**YOUR OBJECTIVE**
Go through the records below and return each line that has "reads" in it.

Data excerpts:
──────────

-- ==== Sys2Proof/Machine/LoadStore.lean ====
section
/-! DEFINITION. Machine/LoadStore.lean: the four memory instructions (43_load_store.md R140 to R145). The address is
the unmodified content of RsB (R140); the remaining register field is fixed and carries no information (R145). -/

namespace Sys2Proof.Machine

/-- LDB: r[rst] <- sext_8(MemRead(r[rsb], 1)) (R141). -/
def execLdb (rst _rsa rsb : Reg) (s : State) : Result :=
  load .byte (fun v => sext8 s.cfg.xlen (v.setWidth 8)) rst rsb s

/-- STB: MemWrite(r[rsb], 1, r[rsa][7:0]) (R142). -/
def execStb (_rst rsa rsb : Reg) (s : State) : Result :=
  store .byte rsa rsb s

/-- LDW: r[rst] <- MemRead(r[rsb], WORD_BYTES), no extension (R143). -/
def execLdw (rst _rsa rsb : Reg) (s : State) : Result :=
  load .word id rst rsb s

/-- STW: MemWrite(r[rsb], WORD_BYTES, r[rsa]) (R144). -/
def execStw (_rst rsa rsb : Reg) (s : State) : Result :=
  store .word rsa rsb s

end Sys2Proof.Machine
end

──────────

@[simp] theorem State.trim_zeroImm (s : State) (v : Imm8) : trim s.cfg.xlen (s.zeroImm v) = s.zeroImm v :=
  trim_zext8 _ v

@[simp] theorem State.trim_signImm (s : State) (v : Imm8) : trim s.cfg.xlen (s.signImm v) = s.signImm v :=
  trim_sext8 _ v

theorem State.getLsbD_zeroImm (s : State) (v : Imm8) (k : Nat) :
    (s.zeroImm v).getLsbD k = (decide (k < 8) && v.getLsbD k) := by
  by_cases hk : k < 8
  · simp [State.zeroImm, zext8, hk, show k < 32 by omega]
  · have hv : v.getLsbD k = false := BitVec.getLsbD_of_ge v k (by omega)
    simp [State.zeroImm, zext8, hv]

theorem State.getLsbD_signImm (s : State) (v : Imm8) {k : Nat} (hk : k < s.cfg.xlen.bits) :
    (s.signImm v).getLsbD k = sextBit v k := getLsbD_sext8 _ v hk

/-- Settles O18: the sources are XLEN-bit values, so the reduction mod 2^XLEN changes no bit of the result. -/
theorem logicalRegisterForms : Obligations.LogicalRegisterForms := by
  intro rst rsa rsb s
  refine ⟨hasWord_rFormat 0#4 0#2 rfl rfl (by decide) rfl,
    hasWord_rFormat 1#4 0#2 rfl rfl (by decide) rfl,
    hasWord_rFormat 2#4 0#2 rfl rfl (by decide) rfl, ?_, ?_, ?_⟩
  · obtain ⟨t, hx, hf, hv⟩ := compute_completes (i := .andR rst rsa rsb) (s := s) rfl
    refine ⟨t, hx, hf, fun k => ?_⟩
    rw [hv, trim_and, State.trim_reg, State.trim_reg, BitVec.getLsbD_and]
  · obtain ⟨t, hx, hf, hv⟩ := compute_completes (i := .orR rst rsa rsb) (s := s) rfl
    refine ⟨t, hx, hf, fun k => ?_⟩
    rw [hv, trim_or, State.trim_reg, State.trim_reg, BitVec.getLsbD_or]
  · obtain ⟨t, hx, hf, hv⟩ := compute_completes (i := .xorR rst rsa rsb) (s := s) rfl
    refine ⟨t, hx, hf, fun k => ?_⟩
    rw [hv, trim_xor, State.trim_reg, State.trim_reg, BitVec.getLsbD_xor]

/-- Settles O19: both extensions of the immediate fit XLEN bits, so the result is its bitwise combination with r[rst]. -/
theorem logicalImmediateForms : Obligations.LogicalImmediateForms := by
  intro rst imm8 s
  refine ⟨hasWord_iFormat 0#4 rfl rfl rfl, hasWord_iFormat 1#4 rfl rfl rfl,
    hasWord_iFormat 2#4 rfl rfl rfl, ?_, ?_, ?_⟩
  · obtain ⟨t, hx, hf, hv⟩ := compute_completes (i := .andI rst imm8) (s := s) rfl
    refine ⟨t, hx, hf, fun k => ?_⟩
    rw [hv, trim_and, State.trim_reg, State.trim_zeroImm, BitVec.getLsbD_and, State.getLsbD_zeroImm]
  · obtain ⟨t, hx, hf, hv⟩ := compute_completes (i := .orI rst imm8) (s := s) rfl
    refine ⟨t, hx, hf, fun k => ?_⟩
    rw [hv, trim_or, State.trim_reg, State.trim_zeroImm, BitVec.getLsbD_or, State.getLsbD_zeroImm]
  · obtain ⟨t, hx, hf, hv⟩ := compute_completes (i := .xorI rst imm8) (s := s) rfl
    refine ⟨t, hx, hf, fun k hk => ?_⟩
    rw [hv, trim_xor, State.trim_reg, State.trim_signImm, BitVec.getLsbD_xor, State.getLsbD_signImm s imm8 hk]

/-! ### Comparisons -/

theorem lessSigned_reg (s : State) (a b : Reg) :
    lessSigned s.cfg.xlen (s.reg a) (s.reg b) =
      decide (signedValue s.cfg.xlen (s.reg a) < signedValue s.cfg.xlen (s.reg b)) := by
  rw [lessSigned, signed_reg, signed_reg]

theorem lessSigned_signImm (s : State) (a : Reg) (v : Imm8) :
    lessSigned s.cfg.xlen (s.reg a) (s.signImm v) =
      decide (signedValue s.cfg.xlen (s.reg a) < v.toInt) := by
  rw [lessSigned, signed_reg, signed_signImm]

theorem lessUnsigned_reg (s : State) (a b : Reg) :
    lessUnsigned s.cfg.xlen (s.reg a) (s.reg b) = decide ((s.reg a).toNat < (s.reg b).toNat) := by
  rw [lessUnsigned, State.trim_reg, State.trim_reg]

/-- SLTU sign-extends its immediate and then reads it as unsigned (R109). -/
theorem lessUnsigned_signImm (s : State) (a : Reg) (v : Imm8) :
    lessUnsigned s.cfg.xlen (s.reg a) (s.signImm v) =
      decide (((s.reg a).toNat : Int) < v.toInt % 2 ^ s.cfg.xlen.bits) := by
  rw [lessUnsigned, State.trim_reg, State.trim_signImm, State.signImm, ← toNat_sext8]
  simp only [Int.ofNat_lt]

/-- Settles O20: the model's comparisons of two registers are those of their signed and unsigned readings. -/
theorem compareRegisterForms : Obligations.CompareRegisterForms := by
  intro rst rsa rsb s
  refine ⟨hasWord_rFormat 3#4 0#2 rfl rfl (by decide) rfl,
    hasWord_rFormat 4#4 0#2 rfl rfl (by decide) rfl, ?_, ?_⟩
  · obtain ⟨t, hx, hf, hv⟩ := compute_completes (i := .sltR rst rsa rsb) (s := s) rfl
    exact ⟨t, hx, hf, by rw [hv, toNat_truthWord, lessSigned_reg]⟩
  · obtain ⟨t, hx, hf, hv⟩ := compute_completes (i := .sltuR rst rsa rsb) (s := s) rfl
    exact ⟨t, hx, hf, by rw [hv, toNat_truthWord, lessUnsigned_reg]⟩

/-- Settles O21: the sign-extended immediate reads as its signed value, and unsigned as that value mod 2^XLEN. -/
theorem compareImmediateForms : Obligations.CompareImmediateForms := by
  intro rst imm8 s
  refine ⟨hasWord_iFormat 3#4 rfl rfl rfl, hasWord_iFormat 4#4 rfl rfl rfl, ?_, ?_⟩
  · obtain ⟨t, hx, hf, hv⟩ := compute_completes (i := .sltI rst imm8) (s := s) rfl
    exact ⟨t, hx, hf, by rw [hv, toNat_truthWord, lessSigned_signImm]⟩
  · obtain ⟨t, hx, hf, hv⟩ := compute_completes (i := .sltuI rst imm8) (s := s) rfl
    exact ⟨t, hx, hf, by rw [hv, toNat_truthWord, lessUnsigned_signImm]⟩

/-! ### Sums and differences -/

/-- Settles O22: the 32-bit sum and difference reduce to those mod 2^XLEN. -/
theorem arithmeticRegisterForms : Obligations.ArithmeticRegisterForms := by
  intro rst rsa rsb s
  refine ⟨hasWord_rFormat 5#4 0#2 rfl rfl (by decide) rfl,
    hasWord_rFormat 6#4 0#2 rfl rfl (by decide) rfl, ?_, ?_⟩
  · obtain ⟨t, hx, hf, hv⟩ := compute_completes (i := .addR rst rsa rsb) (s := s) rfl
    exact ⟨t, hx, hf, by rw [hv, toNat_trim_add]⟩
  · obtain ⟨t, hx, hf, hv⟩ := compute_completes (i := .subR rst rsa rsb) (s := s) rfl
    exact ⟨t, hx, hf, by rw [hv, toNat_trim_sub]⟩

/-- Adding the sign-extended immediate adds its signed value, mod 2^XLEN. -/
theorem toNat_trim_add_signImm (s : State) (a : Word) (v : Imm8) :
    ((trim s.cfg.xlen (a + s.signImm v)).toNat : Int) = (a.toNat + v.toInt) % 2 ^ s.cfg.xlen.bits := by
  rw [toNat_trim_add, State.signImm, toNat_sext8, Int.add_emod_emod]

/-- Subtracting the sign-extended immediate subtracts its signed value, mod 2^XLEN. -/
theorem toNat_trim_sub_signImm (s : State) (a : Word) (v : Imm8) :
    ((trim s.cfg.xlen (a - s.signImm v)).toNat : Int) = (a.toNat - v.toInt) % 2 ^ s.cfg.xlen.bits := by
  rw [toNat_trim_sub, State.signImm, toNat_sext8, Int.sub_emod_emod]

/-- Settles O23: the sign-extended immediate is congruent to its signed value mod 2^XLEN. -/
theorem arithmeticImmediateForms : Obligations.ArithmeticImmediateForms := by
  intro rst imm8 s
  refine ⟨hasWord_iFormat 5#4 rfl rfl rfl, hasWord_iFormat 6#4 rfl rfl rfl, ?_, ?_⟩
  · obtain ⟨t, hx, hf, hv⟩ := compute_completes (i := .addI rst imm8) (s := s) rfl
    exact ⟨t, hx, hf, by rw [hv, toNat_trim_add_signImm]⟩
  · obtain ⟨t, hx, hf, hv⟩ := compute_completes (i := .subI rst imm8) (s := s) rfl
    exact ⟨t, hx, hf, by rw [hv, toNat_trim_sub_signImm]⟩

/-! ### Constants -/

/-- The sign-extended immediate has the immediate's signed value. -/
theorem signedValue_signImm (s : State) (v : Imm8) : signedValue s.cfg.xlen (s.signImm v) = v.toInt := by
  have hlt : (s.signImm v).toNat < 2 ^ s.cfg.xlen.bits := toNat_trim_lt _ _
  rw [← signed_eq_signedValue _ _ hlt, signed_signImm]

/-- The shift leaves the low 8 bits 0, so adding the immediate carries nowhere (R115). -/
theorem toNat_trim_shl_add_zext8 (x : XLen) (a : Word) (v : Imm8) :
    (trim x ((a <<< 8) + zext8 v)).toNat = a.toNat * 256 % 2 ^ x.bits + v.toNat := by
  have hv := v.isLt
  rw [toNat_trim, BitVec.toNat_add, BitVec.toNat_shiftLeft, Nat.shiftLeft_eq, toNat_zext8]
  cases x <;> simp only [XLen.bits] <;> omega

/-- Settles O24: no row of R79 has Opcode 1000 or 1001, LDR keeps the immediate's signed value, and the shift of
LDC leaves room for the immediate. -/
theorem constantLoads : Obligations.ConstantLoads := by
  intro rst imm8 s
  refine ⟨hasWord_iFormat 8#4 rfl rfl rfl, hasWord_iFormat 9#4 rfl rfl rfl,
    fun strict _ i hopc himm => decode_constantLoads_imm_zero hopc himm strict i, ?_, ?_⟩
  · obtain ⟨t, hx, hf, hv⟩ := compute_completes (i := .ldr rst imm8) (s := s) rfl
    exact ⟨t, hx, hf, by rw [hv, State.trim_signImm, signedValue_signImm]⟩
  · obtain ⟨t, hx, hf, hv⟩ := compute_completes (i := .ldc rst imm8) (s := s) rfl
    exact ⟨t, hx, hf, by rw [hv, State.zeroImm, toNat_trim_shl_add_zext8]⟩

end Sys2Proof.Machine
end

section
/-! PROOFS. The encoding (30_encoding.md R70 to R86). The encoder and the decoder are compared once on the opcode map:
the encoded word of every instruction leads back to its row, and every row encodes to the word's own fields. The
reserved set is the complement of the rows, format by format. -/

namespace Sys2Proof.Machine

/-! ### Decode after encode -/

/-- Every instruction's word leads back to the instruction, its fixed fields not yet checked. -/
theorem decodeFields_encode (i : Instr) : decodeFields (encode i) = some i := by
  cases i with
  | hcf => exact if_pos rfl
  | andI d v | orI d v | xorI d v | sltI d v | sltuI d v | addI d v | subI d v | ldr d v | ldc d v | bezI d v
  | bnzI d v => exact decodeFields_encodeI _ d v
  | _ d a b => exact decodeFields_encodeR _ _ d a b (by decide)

──────────

**SOLUTION FOR THIS TASK**
/-- SLTU sign-extends its immediate and then reads it as unsigned (R109). -/
/-- Settles O21: the sign-extended immediate reads as its signed value, and unsigned as that value mod 2^XLEN. -/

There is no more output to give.